/-! ### The sequencer (chapters 3 and 4) -/

/-- A due expiry of the head group (R57, R66): it fires at once where no lane's dwell holds it back (R69), and is otherwise
DEFERRED to E (R70). The deferral expiry, once it has come, fires the head group (R70), and does nothing before (log entry 9). A
DEFERRED head of AT cues without KEEP is overtaken by a reached AT group behind it (R71): it leaves the window with its deferral, which
F, the history, the clock and every shadow outlive, and an OVERTAKEN record names both groups; the evaluation goes on with the group
behind it, which fires where no dwell holds it back, also where its own due expiry is what has come. -/
def Obligations.ExpiriesFireOrDefer : Prop :=
  (∀ (s : State) (e : Entry) (rest : List Entry), s.part.enabled = true → s.part.seq.headDue e rest s.part.now →
    let earliest := s.part.earliestOf (headGroup s.part.seq.window)
    (earliest ≤ s.part.now →
      Runs .dueExpiry s Machine.Part.still s.part fun q => q.seq.lastFire = some s.part.now) ∧
    (s.part.now < earliest → overtaken s.part.seq.window = false →
      Runs .dueExpiry s Machine.Part.kept
        (s.part.setSeq
          { s.part.seq with
            window :=
              (headGroup ({ e with reached := true } :: rest)).map (fun x => { x with state := .deferred }) ++
                afterHead (e :: rest)
            deferAt := some earliest }) nothingMore)) ∧
  (∀ (s : State) (t : Nat), s.part.enabled = true → s.part.seq.deferAt = some t →
    (t ≤ s.part.now → s.part.seq.window ≠ [] →
      Runs .deferralExpiry s Machine.Part.still s.part fun q => q.seq.lastFire = some s.part.now) ∧
    (s.part.now < t → Runs .deferralExpiry s Machine.Part.kept s.part nothingMore)) ∧
  (∀ (p : Part) (e n : Entry) (rest more : List Entry), p.seq.window = e :: rest → afterHead p.seq.window = n :: more →
    e.state = .deferred → e.reached = true → e.due ≠ none → e.cue.trigger = .atPos →
    (∀ x ∈ headGroup p.seq.window, x.cue.keep = false) → n.cue.trigger = .atPos → n.state ≠ .called → n.reached = true →
    let q := p.overtake
    p.evaluate = .again q ∧ q.seq.lastFire = p.seq.lastFire ∧ q.seq.history = p.seq.history ∧ q.seq.deferAt = none ∧
      q.clock = p.clock ∧ (∀ i, (q.lane i).shadow = (p.lane i).shadow) ∧
      (∃ added, q.seq.window.map Entry.key = (n :: more).map Entry.key ++ added) ∧
      (p.seq.cursor = .finished →
        p.appended q [overtakenRecord .byGroup e.cue.id (some n.cue.id) e.key e.due])) ∧
  ∀ (s : State) (e n : Entry) (rest more : List Entry) (d : Nat), s.part.enabled = true → s.part.seq.state = .running →
    s.part.seq.currentRec.kind = .pulsed → s.part.seq.window = e :: rest → afterHead s.part.seq.window = n :: more →
    e.state = .deferred → e.reached = true → e.due ≠ none → e.cue.trigger = .atPos →
    (∀ x ∈ rest.takeWhile Entry.isWith, x.due = none) → (∀ x ∈ headGroup s.part.seq.window, x.cue.keep = false) →
    n.cue.trigger = .atPos → n.state = .waiting → n.reached = false → n.due = some d → d ≤ s.part.now → d < Config.maxTime →
    s.part.dueOf true { n with reached := true } = some d → afterHead (n :: more) ≠ [] →
    s.part.earliestOf (headGroup (n :: more)) ≤ s.part.now →
    Runs .dueExpiry s Machine.Part.still s.part fun q => q.seq.lastFire = some s.part.now

/-- A fire (R67): F is now and no deferral stands; what stood behind the group stands at the window's head; each lane of the
group's set has its cue's title as shadow, shown now, with the cue's dwells, and every other lane is untouched; the group is
pushed onto the history with the shadows it replaced, unless its lane set is empty (R79); that a group which fired before, was trimmed
and read again, and so stands there already, is pushed again is the model's choice (log entry 35). A WITH cue that the loader reads when no entry
of its section and pass is left in the window is skipped as BAD_WITH (R65, R19), before any other check of its body (log entry 19). -/
def Obligations.FireWritesShadows : Prop :=
  (∀ (p : Part) (pass : Half) (sect offset index left : Nat) (lost : Bool),
    let r := readCueHead p.mem offset
    checkExtent r offset = none → r.trigger = 4 → index ≠ 0 →
    (∀ e ∈ p.seq.window, e.key.sect = sect → e.key.pass ≠ pass) →
    let q := p.readCue pass sect offset index left lost
    q.seq.window = p.seq.window ∧ q.seq.cursor = .reading pass sect (offset + r.length) (index + 1) (left - 1) true ∧
      p.appended q [badCueRecord .badWith sect pass offset (some r.id)]) ∧
  ∀ (s : State) (how : HowFired), s.part.seq.window ≠ [] →
    let group := headGroup s.part.seq.window
    let q := s.part.fireHead how
    q.seq.lastFire = some s.part.now ∧ q.seq.deferAt = none ∧ q.clock = s.part.clock ∧
      (∃ more, q.seq.window = afterHead s.part.seq.window ++ more) ∧
      q.seq.history =
        (if groupMask group = 0 then s.part.seq.history
        else
          ({ entries := group, previous := (lanesOf (groupMask group)).map fun i => (i, (s.part.lane i).shadow) } ::
            s.part.seq.history).take 4) ∧
      (∀ i, (groupMask group).getLsbD i.val = false → q.lane i = s.part.lane i) ∧
      ∀ i, ∀ e ∈ group, e.cue.mask.getLsbD i.val = true →
        (∀ x ∈ group, x.cue.mask.getLsbD i.val = true → x = e) → (q.lane i).shadow = shownAs e.cue i s.part.now

/-- A title reaching a lane (R101 to R104, R106). On a lane up and not blanked a TEXT title's own record passes to the shadow, its
SHOW queued at once where the STAGE has closed, and held behind the STAGE where not, which does not count as sent (R101), and a BLANK
title queues a CLEAR; on a blanked lane nothing is sent and the record is settled as obsolete, a STAGE already sent leaving a DROP owed;
on a lane that is down only the shadow is written. The same holds of a title with no record (a BLANK title, which is never staged, R98,
and every title on a down lane, R112), but for a TEXT title on a lane up and not blanked, which takes a record for a late STAGE and
counts as sent: the lowest FREE one, else the latest window entry's, settled first (R103). That a SENDING record is FREE at its
settlement, on a blanked lane and where the late path takes it, is the model's choice (log entry 30). -/
def Obligations.TitlesReachLanes : Prop :=
  (∀ (l : Lane) (sh : Shadow) (key : Option EntryKey) (t : Text) (b : Fin 2) (window : List Entry),
    (∀ k, key = some k → ∀ c, ¬ l.owns c k) → l.up = true → l.blanked = false → sh.text = some t →
    let m := l.writeShadow sh
    m.lateRecord window b →
    let done := l.takeTitle sh key window
    done.2 = true ∧ done.1.shadow = sh ∧ done.1.late.getLast? = some b ∧
      done.1.express = l.express ∧
      done.1.rec_ b =
        { state := .pending, owner := .shadow, token := l.nextToken, cue := sh.cue.getD 0, text := t, showSent := false
          showOpened := false, attempted := false } ∧
      ((m.rec_ b).state = .sent ∨ (m.rec_ b).state = .staged → done.1.drops[b] = true)) ∧
  (∀ (l : Lane) (sh : Shadow) (key : Option EntryKey) (window : List Entry), (∀ k, key = some k → ∀ c, ¬ l.owns c k) →
    let done := l.takeTitle sh key window
    let nothingSent := done.2 = false ∧ done.1.express = l.express ∧ ((∀ b, (l.rec_ b).state = .free) → done.1.recs = l.recs)
    done.1.shadow = sh ∧
    (l.up = true → l.blanked = false → sh.text = none → done.2 = true ∧ ∃ x ∈ done.1.express, x.what = .clear) ∧
    (l.up = true → l.blanked = true → nothingSent) ∧
    (l.up = false → nothingSent)) ∧
  ∀ (l : Lane) (sh : Shadow) (key : EntryKey) (b : Fin 2) (window : List Entry), l.bufferOf key = some b →
    let r := l.rec_ b
    let done := l.takeTitle sh (some key) window
    done.1.shadow = sh ∧
    (l.up = true → l.blanked = false → sh.text.isSome = true →
      (done.1.rec_ b).owner = .shadow ∧ (done.1.rec_ b).token = r.token ∧
        (r.state = .sent ∨ r.state = .staged →
          done.2 = true ∧ (done.1.rec_ b).showSent = true ∧
            done.1.express.getLast? = some { what := .show_ b r.token r.cue, attempt := 1 }) ∧
        (r.state = .pending ∨ r.state = .sending →
          done.2 = false ∧ done.1.rec_ b = { r with owner := .shadow } ∧ done.1.express = l.express)) ∧
    (l.up = true → l.blanked = false → sh.text = none →
      done.2 = true ∧ ∃ x ∈ done.1.express, x.what = .clear) ∧
    (l.up = true → l.blanked = true →
      done.2 = false ∧ (done.1.rec_ b).state = .free ∧ done.1.express = l.express ∧
        (r.state = .sent ∨ r.state = .staged → done.1.drops[b] = true)) ∧
    (l.up = false → done.2 = false ∧ done.1.express = l.express ∧ done.1.rec_ b = r)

◆ ◆ ◆ ◆ ◆ ◆ ◆

**TASK TO COMPLETE:**
Would you restate, word for word, every line of the listing from its first line through the line with "deferAt := some"?

**TASK RESULT:**
/-! ### The sequencer (chapters 3 and 4) -/

/-- A due expiry of the head group (R57, R66): it fires at once where no lane's dwell holds it back (R69), and is otherwise
DEFERRED to E (R70). The deferral expiry, once it has come, fires the head group (R70), and does nothing before (log entry 9). A
DEFERRED head of AT cues without KEEP is overtaken by a reached AT group behind it (R71): it leaves the window with its deferral, which
F, the history, the clock and every shadow outlive, and an OVERTAKEN record names both groups; the evaluation goes on with the group
behind it, which fires where no dwell holds it back, also where its own due expiry is what has come. -/
def Obligations.ExpiriesFireOrDefer : Prop :=
  (∀ (s : State) (e : Entry) (rest : List Entry), s.part.enabled = true → s.part.seq.headDue e rest s.part.now →
    let earliest := s.part.earliestOf (headGroup s.part.seq.window)
    (earliest ≤ s.part.now →
      Runs .dueExpiry s Machine.Part.still s.part fun q => q.seq.lastFire = some s.part.now) ∧
    (s.part.now < earliest → overtaken s.part.seq.window = false →
      Runs .dueExpiry s Machine.Part.kept
        (s.part.setSeq
          { s.part.seq with
            window :=
              (headGroup ({ e with reached := true } :: rest)).map (fun x => { x with state := .deferred }) ++
                afterHead (e :: rest)
            deferAt := some earliest }) nothingMore)) ∧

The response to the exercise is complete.